EXERCISE:
Using the data below, return the stretch from the line that contains "(sHeld.turns = []" through the line that contains "(withCin [0x80#8] true s43).peek", both included, exactly as it stands and nothing beyond it.

[Stored data entries]
-- ==== Sys2Proof/Tests/Slice0.lean ====
section
/-! SUPPORT. The model's own tests: the well-formedness smoke test, decoding of words written out from
spec/30_encoding.md, one-step vectors of spec/95_test_vectors.md (cited at each test), and for every obligation
that has hypotheses a concrete state and operands that meet them. -/

set_option maxRecDepth 8000

namespace Sys2Proof.Tests

open Sys2Proof.Machine

/-! ### Helpers: small states -/

/-- Fresh, then a completed `CFG off, len`. -/
def session (off len : Nat) : State := State.reset.configure off len

/-- The session of most vectors, context (4, 3). -/
def s43 : State := session 4 3

/-- Bytes appended to the window, as by WEXT. -/
def withWindow (bs : List Byte) (s : State) : State := bs.foldl (fun t b => t.append b) s

/-- A latched command word. -/
def latched (w : Word) (s : State) : State := { s with lcmd := w, busy := true }

/-- Stream bytes in CIN, EOF as given. -/
def withCin (bs : List Byte) (eof : Bool) (s : State) : State := { s with cin := bs, eof := eof }

/-- The state a command answers. -/
def after (i : Instr) (s : State) : State :=
  match exec i s with
  | .next t => t
  | .fault _ => s
  | .refused _ => s

/-- The codes of the letters used below. -/
def chA : Byte := 0x61#8
def chB : Byte := 0x62#8
def chC : Byte := 0x63#8

/-- Window "abcab" in context (4, 3) (vector M7). -/
def sAbcab : State := withWindow [chA, chB, chC, chA, chB] s43

/-- The compressor before the last step of vector E1: window "abcabcab", pending "abcab", WACC `011`. -/
def sE1 : State :=
  { withWindow [chA, chB, chC, chA, chB, chC, chA, chB] s43 with
    pat := [chA, chB, chC, chA, chB], wacc := [false, true, true] }

/-- The decompressor before the third DSTEP of vector E12: window "aa", a reference (2, 8) next. -/
def sE12 : State := withCin [0x97#8] true (withWindow [chA, chA] s43)

/-- Full FIFOs: no room for a byte. -/
def coutFull (s : State) : State := { s with cout := List.replicate 512 0#8 }
def routFull (s : State) : State := { s with rout := List.replicate 512 0#8 }

theorem s43_inv : s43.Inv := by constructor <;> decide
theorem sAbcab_inv : sAbcab.Inv := by constructor <;> decide
theorem sE1_inv : sE1.Inv := by constructor <;> decide
theorem sE12_inv : sE12.Inv := by constructor <;> decide

/-! ### Well-formedness: each check refuses an ill-formed command -/

theorem test_wellformed_off : (Instr.cfg 256 4).wellFormed = false := by decide
theorem test_wellformed_len : (Instr.cfg 4 256).wellFormed = false := by decide
theorem test_wellformed_dist : (Instr.wref 32768 3).wellFormed = false := by decide
theorem test_wellformed_length : (Instr.wref 4 512).wellFormed = false := by decide

/-! ### Decoding: words written out field by field from R107 and R108 -/

theorem test_decode_nop : decode 0b00000000000000000000000000000000#32 = .ok .nop := by decide
/-- opcode 1, zeros, LEN 3, OFF 4 -/
theorem test_decode_cfg : decode 0b00010000000000000000001100000100#32 = .ok (.cfg 4 3) := by decide
/-- opcode 2, zeros, BYTE 0x41 -/
theorem test_decode_wlit : decode 0b00100000000000000000000001000001#32 = .ok (.wlit 0x41#8) := by
  decide
/-- opcode 3, zeros [27:24], LENGTH 8 in [23:15], DIST 15 in [14:0] (vector W6, 0x3004000F) -/
theorem test_decode_wref : decode 0b00110000000001000000000000001111#32 = .ok (.wref 15 8) := by
  decide
theorem test_decode_wclose : decode 0b01000000000000000000000000000000#32 = .ok .wclose := by decide
theorem test_decode_rtok : decode 0b01010000000000000000000000000000#32 = .ok .rtok := by decide
theorem test_decode_rclose : decode 0b01100000000000000000000000000000#32 = .ok .rclose := by decide
/-- opcode 7, BYTE 1 (vector X10) -/
theorem test_decode_wext : decode 0b01110000000000000000000000000001#32 = .ok (.wext 1#8) := by decide
theorem test_decode_pclr : decode 0b10000000000000000000000000000000#32 = .ok .pclr := by decide
/-- opcode 9, BYTE 0xFF -/
theorem test_decode_ppush : decode 0b10010000000000000000000011111111#32 = .ok (.ppush 0xFF#8) := by
  decide
theorem test_decode_wfind : decode 0b10100000000000000000000000000000#32 = .ok .wfind := by decide
/-- opcode 0xB, LAST 0, NEXT 'b', BYTE 'a' (vector E1, 0xB0006261), then LAST 1 (0xB0010063) -/
theorem test_decode_cstep :
    decode 0b10110000000000000110001001100001#32 = .ok (.cstep 0x61#8 0x62#8 false) ∧
      decode 0b10110000000000010000000001100011#32 = .ok (.cstep 0x63#8 0#8 true) := by decide
theorem test_decode_dstep : decode 0b11000000000000000000000000000000#32 = .ok .dstep := by decide
/-- The illegal words of vector X8. -/
theorem test_decode_illegal :
    [0x00000001#32, 0xD0000000#32, 0xE0000000#32, 0xF0000000#32, 0x10010304#32, 0x20000141#32,
      0x40000001#32, 0xB0020000#32, 0x31000000#32].map (fun w => (decode w).toOption) =
    List.replicate 9 none := by decide
/-- The table's numbering: the row's word is the command word. -/
theorem test_table_word : decodeTableWord 32 0x30018004 = some (.wref 4 3) ∧
    decodeTableWord 32 0xD0000000 = none := by decide

/-! ### One-step vectors of spec/95_test_vectors.md -/

/-- X2 -/
theorem test_nop : (after .nop (latched 0#32 State.reset)) = State.reset := by decide
/-- X3 and S7 (level 2) -/
theorem test_cfg : readValue .ctx (after (.cfg 4 3) State.reset) = 0x10070304#32 ∧
    readValue .ctx2 (after (.cfg 12 4) State.reset) = 0x10000012#32 := by decide
/-- X5 -/
theorem test_cfg_bad : readValue .status (after (.cfg 16 4) s43) = 0x006#32 ∧
    readValue .ctx (after (.cfg 16 4) s43) = 0x10070304#32 := by decide
/-- S1 writer step 2 -/
theorem test_wlit : (after (.wlit 0x41#8) s43).cout = [0x20#8] ∧
    (after (.wlit 0x41#8) s43).wacc = [true] := by decide
/-- W14 -/
theorem test_wlit_closed :
    readValue .err (after (.wlit 1#8) { s43 with wclosed := true }) = 5#32 := by decide
/-- S1 writer step 3 -/
theorem test_wref : (after (.wref 4 3) { s43 with wacc := [true] }).cout = [0xD1#8] ∧
    (after (.wref 4 3) { s43 with wacc := [true] }).wacc = [false] := by decide
/-- W8 to W10 -/
theorem test_wref_bad : ∀ p ∈ [(16, 3), (4, 0), (4, 9)],
    readValue .err (after (.wref p.1 p.2) s43) = 4#32 := by decide
/-- W5 -/
theorem test_wclose : (after .wclose { s43 with wacc := [false, false, true] }).cout = [0x20#8] ∧
    readValue .status (after .wclose { s43 with wacc := [false, false, true] }) = 0x00C#32 := by
  decide
/-- S1 reader step 1 -/
theorem test_rtok : (after .rtok (withCin [0x20#8, 0xD1#8, 0#8] true s43)).resa = 0x41#32 ∧
    readValue .status (after .rtok (withCin [0x20#8, 0xD1#8, 0#8] true s43)) = 0x3824#32 := by decide
/-- R4 and R3 -/
theorem test_rtok_ref : (after .rtok (withCin [0x80#8] true s43)).resb = 1#32 ∧
    readValue .err (after .rtok (withCin [0#8] true s43)) = 7#32 := by decide
/-- R9 and R10 -/
theorem test_rclose :
    readValue .status (after .rclose (withCin [0#8, 0#8, 0#8] false s43)) = 0x014#32 ∧
      readValue .err (after .rclose (withCin [0x80#8] false s43)) = 8#32 := by decide
/-- M1: the fifth WEXT in a window of 4 evicts 'a' -/
theorem test_wext :
    (after (.wext 0x65#8) (withWindow [chA, chB, chC, 0x64#8] (session 2 1))).win =
      [chB, chC, 0x64#8, 0x65#8] ∧
    (after (.wext 0x65#8) (withWindow [chA, chB, chC, 0x64#8] (session 2 1))).window.base = 1#32 := by
  decide
/-- M17 -/
theorem test_pclr : readValue .wstat (after .pclr { s43 with pat := List.replicate 5 0#8 }) = 0#32 := by
  decide
/-- M16 -/
theorem test_ppush : readValue .err (after (.ppush 0#8) { s43 with pat := List.replicate 258 0#8 }) =
    10#32 := by decide
/-- M8 and M9: the naive scan -/
theorem test_wfind :
    (after .wfind { withWindow [chA, chA, chB] s43 with pat := [chA, chB] }).found = false ∧
      (after .wfind { withWindow [chA, chA, chB, chA, chB] s43 with pat := [chA, chB] }).resa = 3#32 := by
  decide
/-- M3: not found -/
theorem test_wfind_none :
    (after .wfind { sAbcab with pat := [chC, chC] }).resa = 0xFFFFFFFF#32 := by decide
/-- E1 step 8: the reference (3, 6) -/
theorem test_cstep_reference : (after (.cstep chC 0#8 true) sE1).cout = [0x73#8] ∧
    (after (.cstep chC 0#8 true) sE1).wacc = [true, false, true] := by decide
/-- E1 steps 0 and 3: a literal, and a carry -/
theorem test_cstep_literal_carry : (after (.cstep chA chB false) s43).cout = [0x30#8] ∧
    (after (.cstep chA chB false) (withWindow [chA, chB, chC] s43)).pat = [chA] := by decide
/-- S4, DSTEP 3: distance 2, length 8 -/
theorem test_dstep_overlap : (after .dstep sE12).rout = List.replicate 8 chA ∧
    (after .dstep sE12).resb = 8#32 := by decide
/-- E13: distance 0 -/
theorem test_dstep_bad : readValue .err (after .dstep (withCin [0x80#8] true s43)) = 9#32 := by decide

/-! ### Host-side vectors -/

/-- S2 -/
theorem test_header : headerBytes ⟨12, 4, [0x31#8, 0x37#8, 0x30#8], [0x61#8, 0x2E#8, 0x74#8]⟩ =
    [0x31#8, 0x32#8, 0x20#8, 0x34#8, 0x20#8, 0x31#8, 0x37#8, 0x30#8, 0x20#8, 0x61#8, 0x2E#8, 0x74#8,
      0x20#8, 0x0A#8] := by decide
/-- S2, parse failures: no space before the newline, and no newline -/
theorem test_header_failures :
    parseHeader [0x31#8, 0x20#8, 0x34#8, 0x20#8, 0x31#8, 0x20#8, 0x61#8, 0x0A#8] = none ∧
      parseHeader [0x31#8, 0x20#8, 0x34#8, 0x20#8, 0x31#8, 0x20#8, 0x61#8, 0x20#8] = none := by decide

/-! ### Witnesses: every obligation's hypotheses can be met, each clause of it -/

theorem witness_DecodeEncodeAgree : (Instr.wref 32767 511).wellFormed = true ∧
    (Instr.cfg 255 255).wellFormed = true ∧ (Instr.cfg 0 0).wellFormed = true := by decide

theorem witness_DecodedWordIsItsEncoding : decode 0x30FFFFFF#32 = .ok (.wref 32767 511) := by decide

theorem witness_DecodeMatchesOpcodeMap : decode 0xB001FFFF#32 = .ok (.cstep 0xFF#8 0xFF#8 true) ∧
    (⟨0xB, 0xB0000000#32, 0xFFFE0000#32⟩ : OpcodeRow) ∈ opcodeMap ∧
    (⟨0xB, 0xB0000000#32, 0xFFFE0000#32⟩ : OpcodeRow).hits 0xB001FFFF#32 = true ∧
    (∀ r ∈ opcodeMap, r.hits 0xD0000000#32 = false) := by decide

theorem witness_TokenStreamUniquelyDecodable :
    (Token.ref 15 8).admissible s43.ctx ∧ (Token.ref 0 1).admissible s43.ctx ∧
      (Token.lit 0#8).admissible s43.ctx ∧
      (∀ t ∈ [Token.lit 0x41#8, .ref 4 3], t.admissible s43.ctx) ∧
      tokensBits s43.ctx [.lit 0x41#8, .ref 4 3] ++ List.replicate 7 false =
        tokensBits s43.ctx [.lit 0x41#8, .ref 4 3] ++ List.replicate 7 false := by
  refine ⟨by unfold Token.admissible; decide, by unfold Token.admissible; decide, trivial, ?_, rfl⟩
  simp only [List.mem_cons, List.not_mem_nil, or_false, forall_eq_or_imp, forall_eq]
  exact ⟨trivial, by unfold Token.admissible; decide⟩

theorem witness_StepRunsDecodedCommand :
    ((latched 0x20000041#32 s43).turns = [] ∧ (latched 0x20000041#32 s43).busy = true ∧
      (latched 0x20000041#32 s43).fault = false ∧
      decode (latched 0x20000041#32 s43).lcmd = .ok (.wlit 0x41#8)) ∧
    ({ latched 0#32 s43 with turns := [.block] } : State).turns = .block :: [] ∧
    (∃ r, decode (latched 0xD0000000#32 s43).lcmd = .error r) ∧
    ({ s43 with turns := [.block] } : State).turns = .block :: [] ∧
    (s43.turns = [] ∧ s43.busy = false) ∧
    ({ s43 with turns := [.access (.read 0 4)] } : State).turns = .access (.read 0 4) :: [] :=
  ⟨by decide, by decide, ⟨.reservedOpcode 13, by decide⟩, by decide, by decide, by decide⟩

theorem witness_ResetFromAnyState :
    ({ sE1 with turns := [.reset], fault := true } : State).turns = .reset :: [] ∧
      State.reset.AtReset :=
  ⟨rfl, by constructor <;> rfl⟩

theorem witness_CtrlWriteResets : sE1.params.blockBase % 256 = 0 ∧ (1#32).getLsbD 0 = true ∧
    (0xFFFFFFFE#32).getLsbD 0 = false := by decide

theorem witness_StepKeepsInvariant : sE1.Inv ∧
    step (latched 0xB0010063#32 sE1) = .next (after (.cstep chC 0#8 true) (latched 0xB0010063#32 sE1)) :=
  ⟨sE1_inv, rfl⟩

theorem witness_OnlyUnsupportedAccessesStop :
    (∀ u ∈ ({ s43 with turns := [.access (.read 252 4)] } : State).turns.head?,
      u.safe s43.params = true) ∧
    ({ s43 with turns := [.access (.read 256 4)] } : State).turns = .access (.read 256 4) :: [] ∧
    s43.params.blockBase + 256 ≤ 256 ∧
    (s43.params.blockBase ≤ 255 ∧ 255 < s43.params.blockBase + 256 ∧ 255 % 4 ≠ 0) ∧
    (s43.params.blockBase ≤ 252 ∧ 252 < s43.params.blockBase + 256 ∧ 2 ≠ 4) := by decide

/-- An RTOK that waits for input (vector R14). -/
def sHeld : State := latched 0x50000000#32 s43

theorem witness_BlockTurnCompletesUnlessHeld :
    ((latched 0#32 s43).turns = [] ∧ (latched 0#32 s43).busy = true ∧ (latched 0#32 s43).fault = false ∧
      (latched 0#32 s43).holding = none) ∧
    (sHeld.turns = [] ∧ sHeld.holding ≠ none) ∧ (s43.turns = [] ∧ s43.busy = false) := by decide

theorem witness_FaultEntryIsPrecise : attempt (.wref 16 3) s43 = .fault .badToken ∧
    decode (latched 0xD0000000#32 s43).lcmd = .error (.reservedOpcode 13) ∧
    ((latched 0#32 s43).fault = false ∧ (latched 0#32 s43).busy = true) ∧
    (s43.fault = false ∧ (withCin [] true s43).eof = true) ∧
    ({ s43 with cin := List.replicate 512 0#8 } : State).params.cinDepth ≤
      ({ s43 with cin := List.replicate 512 0#8 } : State).cin.length := by decide

theorem witness_NotConfiguredFault : State.reset.cfgd = false ∧ Instr.dstep ≠ .nop ∧
    (∀ o l, Instr.dstep ≠ .cfg o l) ∧ cfgLegal 16 4 = false ∧
    exec (.cfg 16 4) s43 = .next (after (.cfg 16 4) s43) :=
  ⟨rfl, by decide, (fun _ _ h => by cases h), by decide, rfl⟩

theorem witness_FaultPriority :
    decode 0xF0000000#32 = .error (.reservedOpcode 15) ∧
    ({ s43 with wclosed := true } : State).wclosed = true ∧
    ({ s43 with rclosed := true } : State).rclosed = true ∧
    (s43.cfgd = true ∧ s43.wclosed = false ∧ s43.rclosed = false) ∧
    ¬ (1 ≤ 0 ∧ 0 ≤ 15 ∧ 1 ≤ 4 ∧ 4 ≤ 8) ∧ ¬ (1 ≤ 10 ∧ 10 ≤ 15 ∧ 1 ≤ 9 ∧ 9 ≤ 8) ∧
    ¬ (16 < s43.ctx.wsize ∧ s43.ctx.mins ≤ 3 ∧ 3 ≤ s43.ctx.maxs) ∧
    ({ s43 with pat := List.replicate 258 0#8 } : State).pat.length = 258 ∧
    (withCin [0x01#8] true s43).peek = .trunc ∧ true ∈ (withCin [0x80#8] false s43).unread ∧
    (withCin [0x80#8] true s43).peek = .token (.ref 0 1) 8 ∧
    ((withCin [0x90#8] true s43).peek = .token (.ref 2 1) 8 ∧ s43.win.length < 2) := by decide

/-- A faulted block (vector X4). -/
def sFaulted : State := State.reset.takeFault .badConfig 0x10000400#32

theorem witness_FaultIsSticky : (sFaulted.fault = true ∧ step sFaulted = .next sFaulted) ∧
    step { sFaulted with turns := [.reset] } = .next State.reset ∧
    (Turn.access (.write 0x48 4 1#32)).resets sFaulted.params = true :=
  ⟨⟨rfl, rfl⟩, rfl, by decide⟩

theorem witness_CmdWrite : s43.params.blockBase % 256 = 0 ∧
    (s43.fault = false ∧ s43.busy = false) ∧ sFaulted.fault = true ∧
    ((latched 0#32 s43).fault = false ∧ (latched 0#32 s43).busy = true) := by decide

EXPECTED ANSWER:
    (sHeld.turns = [] ∧ sHeld.holding ≠ none) ∧ (s43.turns = [] ∧ s43.busy = false) := by decide

theorem witness_FaultEntryIsPrecise : attempt (.wref 16 3) s43 = .fault .badToken ∧
    decode (latched 0xD0000000#32 s43).lcmd = .error (.reservedOpcode 13) ∧
    ((latched 0#32 s43).fault = false ∧ (latched 0#32 s43).busy = true) ∧
    (s43.fault = false ∧ (withCin [] true s43).eof = true) ∧
    ({ s43 with cin := List.replicate 512 0#8 } : State).params.cinDepth ≤
      ({ s43 with cin := List.replicate 512 0#8 } : State).cin.length := by decide

theorem witness_NotConfiguredFault : State.reset.cfgd = false ∧ Instr.dstep ≠ .nop ∧
    (∀ o l, Instr.dstep ≠ .cfg o l) ∧ cfgLegal 16 4 = false ∧
    exec (.cfg 16 4) s43 = .next (after (.cfg 16 4) s43) :=
  ⟨rfl, by decide, (fun _ _ h => by cases h), by decide, rfl⟩

theorem witness_FaultPriority :
    decode 0xF0000000#32 = .error (.reservedOpcode 15) ∧
    ({ s43 with wclosed := true } : State).wclosed = true ∧
    ({ s43 with rclosed := true } : State).rclosed = true ∧
    (s43.cfgd = true ∧ s43.wclosed = false ∧ s43.rclosed = false) ∧
    ¬ (1 ≤ 0 ∧ 0 ≤ 15 ∧ 1 ≤ 4 ∧ 4 ≤ 8) ∧ ¬ (1 ≤ 10 ∧ 10 ≤ 15 ∧ 1 ≤ 9 ∧ 9 ≤ 8) ∧
    ¬ (16 < s43.ctx.wsize ∧ s43.ctx.mins ≤ 3 ∧ 3 ≤ s43.ctx.maxs) ∧
    ({ s43 with pat := List.replicate 258 0#8 } : State).pat.length = 258 ∧
    (withCin [0x01#8] true s43).peek = .trunc ∧ true ∈ (withCin [0x80#8] false s43).unread ∧
    (withCin [0x80#8] true s43).peek = .token (.ref 0 1) 8 ∧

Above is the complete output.